TASK ITEM
Below are lines of data; restate word for word those running from the line containing "onLive slice s (fun env sl => sl.reading" to the line containing "let id := (c.evict[i]?).map (·.id)", inclusive, and no others.

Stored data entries
-- ==== Sys2Proof/Machine/Fills.lean ====
section
/-!
DEFINITION. The memory port's answers (R313, R316, R317, R321, R323, R491): sectors of a fill, acknowledgements of eviction-buffer writes.
-/

namespace Sys2Proof.Machine

/-! ### Fills (R312, R313, R316, R317) -/

/-- A requester of a register as a request of its own. -/
def ScMiss.request (env : Capstan) (m : ScMiss) (r : Requester) : Waiting :=
  { who := r, ctx := m.ctx, gen := genOf env m.ctx, part := m.part, addr := m.addr, sector := m.first }

/-- A requester that reads the line has sectors of it (R316). -/
def Slice.giveSectors (sl : Slice) (sectors : List (Nat × List Byte)) (r : Requester) : Slice :=
  match r with
  | .run _ id => sl.giveRun id sectors
  | .stream i j => sl.giveStream i j sectors []
  | .comb h => sl.giveComb h sectors
  | .ledger h => sl.giveLedger h sectors []
  | _ => sl

/-- A requester on a register's list has the line (R313, R316): a node-cache register its half, other readers its sectors; a change to the
line is carried out, and a reader behind it looks the line up. Tiles and FETCH blocks find the line when they look again. -/
def Slice.giveLine (env : Capstan) (sl : Slice) (m : ScMiss) (data : List Byte) (r : Requester) : Slice :=
  match r with
  | .node lay reg => { sl with cache := sl.cache.giveNode lay reg m.ctx m.addr data }
  | r =>
    if r.writes then sl.change env (caskRequest r m.ctx m.addr)
    else if r ∈ m.readers then sl.giveSectors (lineSectors m.addr data) r
    else sl.retry env (m.request env r)

/-- Whether a fill is installed (R313): under a PENDING register whose generation is its context's current one, where no other way than a
draining one holds the line (R318). -/
def ScMiss.installs (env : Capstan) (c : Cache) (m : ScMiss) : Bool :=
  m.st = .pending && (m.part = .stream || m.gen = genOf env m.ctx) &&
    (if m.part = .stream then (c.find env .stream m.ctx m.addr).isNone else (c.findReserve env m.part m.ctx m.addr).isNone)

/-- What the cache does once lines have moved: what waits looks again, and producers place what they have. -/
def Slice.cacheMoved (env : Capstan) (sl : Slice) : Slice :=
  let sl := (((sl.retryAll env).feedAll env).writeMaps env).journalLedgers env
  (sl.ing.batches.foldl (fun sl b => sl.areaMoved env b.handle) sl).ledgersMoved env

/-- A fill is complete (R312, R313, R319): the line is installed or not, its requesters have it in the order of the list, the register is
FREE. A line that is not installed and is changed is written whole (R321). -/
def Slice.fillDone (env : Capstan) (sl : Slice) (m : ScMiss) : Slice :=
  let data := (sortBy (fun (a b : Nat × List Byte) => decide (a.1 < b.1)) m.got).flatMap (·.2)
  let line : Line := { set := m.set, way := m.way, ctx := m.ctx, gen := m.gen, tag := m.addr, dirty := false, lock := m.lock
                       doomed := false, rsv := 0, data := data }
  let c := sl.cache.freeReg m.reg
  let sl := if m.installs env c then
      { sl with cache := { c.install line with overflow := if m.pin && !m.lock then satAdd 0xFFFFFFFF c.overflow 1 else c.overflow } }
    else
      let sl := ({ sl with cache := c }).count 0x307 m.part.code none 1
      if m.waiters.any Requester.writes then sl.change env (caskRequest (.whole data [] false false) m.ctx m.addr) else sl
  (m.waiters.foldl (fun sl r => sl.giveLine env m data r) sl).cacheMoved env

/-- What poison from memory means to a requester (R317, R491): its queries complete with DATA_LOST; a partial write to the cask has lost
query state; a READ block has its data as poison. -/
def Slice.poisonWaiter (env : Capstan) (sl : Slice) (m : ScMiss) (data : List Byte) (r : Requester) : Slice :=
  match r with
  | .write _ _ => sl.loseLine env m.ctx m.addr 0xFF none
  | .whole d p a c => sl.change env (caskRequest (.whole d p a c) m.ctx m.addr)
  | .flush => sl
  | .stream i j => sl.giveStream i j (lineSectors m.addr data) (sectorAddrs m.addr m.poisoned)
  | .comb h => sl.loseArea h
  | .ledger h => sl.giveLedger h (lineSectors m.addr data) (sectorAddrs m.addr m.poisoned)
  | w =>
    let (qs, sl) := sl.takeWaiting env m.ctx m.addr w
    sl.poisonQueries env (qs.map (·.1))

/-- A fill came poisoned (R317, R491): nothing is installed. -/
def Slice.fillPoison (env : Capstan) (sl : Slice) (m : ScMiss) : Slice :=
  let data := (sortBy (fun (a b : Nat × List Byte) => decide (a.1 < b.1)) m.got).flatMap (·.2)
  let sl := ({ sl with cache := sl.cache.freeReg m.reg }).count 0x307 m.part.code none 1
  (m.waiters.foldl (fun sl r => sl.poisonWaiter env m data r) sl).cacheMoved env

/-- What a fill with a word that did not decode at the memory port means to a requester, as for the line that it enters (R487): its queries are
hitched on the line (R493); a reader or a change of a cask line, and a refetch, ask for it again. Tiles look again. -/
def Slice.loseWaiter (env : Capstan) (sl : Slice) (m : ScMiss) (r : Requester) : Slice :=
  match r with
  | .node _ _ => sl.hitchReader env m.part m.ctx m.addr r
  | .run _ _ => sl.hitchReader env m.part m.ctx m.addr r
  | .tile _ _ _ => sl
  | .stream i _ => if isFetch i then sl else sl.missFor env (m.request env r)
  | r => if r.writes then sl.change env (caskRequest r m.ctx m.addr) else sl.missFor env (m.request env r)

/-- A fill came with a word that did not decode (R482, R487): the line is dropped without install. -/
def Slice.fillLost (env : Capstan) (sl : Slice) (m : ScMiss) : Slice :=
  let sl := ({ sl with cache := sl.cache.freeReg m.reg }).count 0x307 m.part.code none 1
  ((m.waiters.foldl (fun sl r => sl.loseWaiter env m r) sl).tell (.fault sl.id classRefetch m.way (some m.set))).cacheMoved env

/-- The sectors that have come are with the readers on a register's list (R316); runs go on where they have what they need. -/
def Slice.feedReaders (env : Capstan) (sl : Slice) (m : ScMiss) : Slice :=
  if m.readers.isEmpty then sl else (m.readers.foldl (fun sl r => sl.giveSectors m.sectors r) sl).retryRuns env

/-- A sector arrives (R316): the memory port sends the sector that the first requester needs, then the others in ascending order with
wrap. Each requester has it at once; with the eighth the fill is complete. `lost` tells that a word of it did not decode. -/
def Slice.sectorArrives (env : Capstan) (sl : Slice) (reg sector : Nat) (data : List Byte) (poison lost : Bool) : Slice :=
  match sl.cache.misses.find? (fun m => m.reg = reg) with
  | none => sl
  | some m =>
    if sector != (m.first + m.got.length) % 8 then sl
    else
      let m := { m with got := m.got ++ [(sector, padTo 32 data)], poisoned := if poison then m.poisoned ++ [sector] else m.poisoned
                        lost := if lost then m.lost ++ [sector] else m.lost }
      let (c, m) := sl.cache.giveHalves m
      let sl := { sl with cache := { c with misses := updateWhere (fun x => x.reg = reg) (fun _ => m) c.misses } }
      if m.got.length < 8 then sl.feedReaders env m
      else if !m.poisoned.isEmpty then sl.fillPoison env m
      else if !m.lost.isEmpty then sl.fillLost env m
      else sl.fillDone env m

/-- FILL_SECTOR_ARRIVAL (R316), with the worst outcome of the sector's words at the engine side of the memory port, and the words that what
goes on with the line reads (R482). -/
def execFillSectorArrival (slice reg sector : Nat) (data : List Byte) (poison : Bool) (s : State) (port : WordCode := .ok)
    (reads : Decodes := []) : Out' :=
  onLive slice s (fun env sl => sl.reading env reads (fun sl => sl.sectorArrives env reg sector data poison port.bad))

/-! ### Evictions (R323) -/

/-- Entry `i` of the eviction buffer is freed; descriptors no longer wait for it (R327). -/
def Cache.freeEvict (c : Cache) (i : Nat) : Cache :=
  let id := (c.evict[i]?).map (·.id)
  let cut (m : MaintIn) : MaintIn := { m with evicts := m.evicts.filter (fun k => some k != id) }
  { c with evict := c.evict.eraseIdx i, maintIn := c.maintIn.map cut }

/-- Whether entry `i` is the first of its line: writes to one line are issued in the order of entry (R323). -/
def Cache.firstOfLine (c : Cache) (i : Nat) : Bool :=
  match c.evict[i]? with
  | none => false
  | some e => !((c.evict.take i).any (fun x => x.ctx = e.ctx && x.addr = e.addr))

/-- The words of an entry as they went to memory (R483, R484): those of poisoned sectors decode POISONED; where another does not decode its
query state is lost (R487, R488). -/
def Slice.readEntry (env : Capstan) (sl : Slice) (e : Evict) (o : WordCode) : Slice :=
  let sl := (sl.count 0x703 0x11 none e.poison.length).countDecode (.control 0x11 (e.id % 64)) o
  if (o = .poisoned || o = .uncorrectable) && e.poison.isEmpty then sl.loseLine env e.ctx e.addr 0x11 (some (e.id % 64)) else sl

/-- The memory port acknowledges an eviction-buffer write (R323): a miss that waited for an entry goes on (R314). -/
def Slice.evictAck (env : Capstan) (sl : Slice) (i : Nat) (o : WordCode) : Slice :=
  match sl.cache.evict[i]? with
  | none => sl
  | some e =>
    if sl.cache.firstOfLine i then
      ((({ sl with cache := sl.cache.freeEvict i }).count 0x308 0 none 1).readEntry env e o).cacheMoved env
    else sl

/-- EVICTION_WRITE_ACK (R323). -/
def execEvictionWriteAck (slice idx : Nat) (s : State) (read : WordCode := .ok) : Out' :=
  onLive slice s (fun env sl => sl.evictAck env idx read)

end Sys2Proof.Machine
end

WRITTEN ANSWER
  onLive slice s (fun env sl => sl.reading env reads (fun sl => sl.sectorArrives env reg sector data poison port.bad))

/-! ### Evictions (R323) -/

/-- Entry `i` of the eviction buffer is freed; descriptors no longer wait for it (R327). -/
def Cache.freeEvict (c : Cache) (i : Nat) : Cache :=
  let id := (c.evict[i]?).map (·.id)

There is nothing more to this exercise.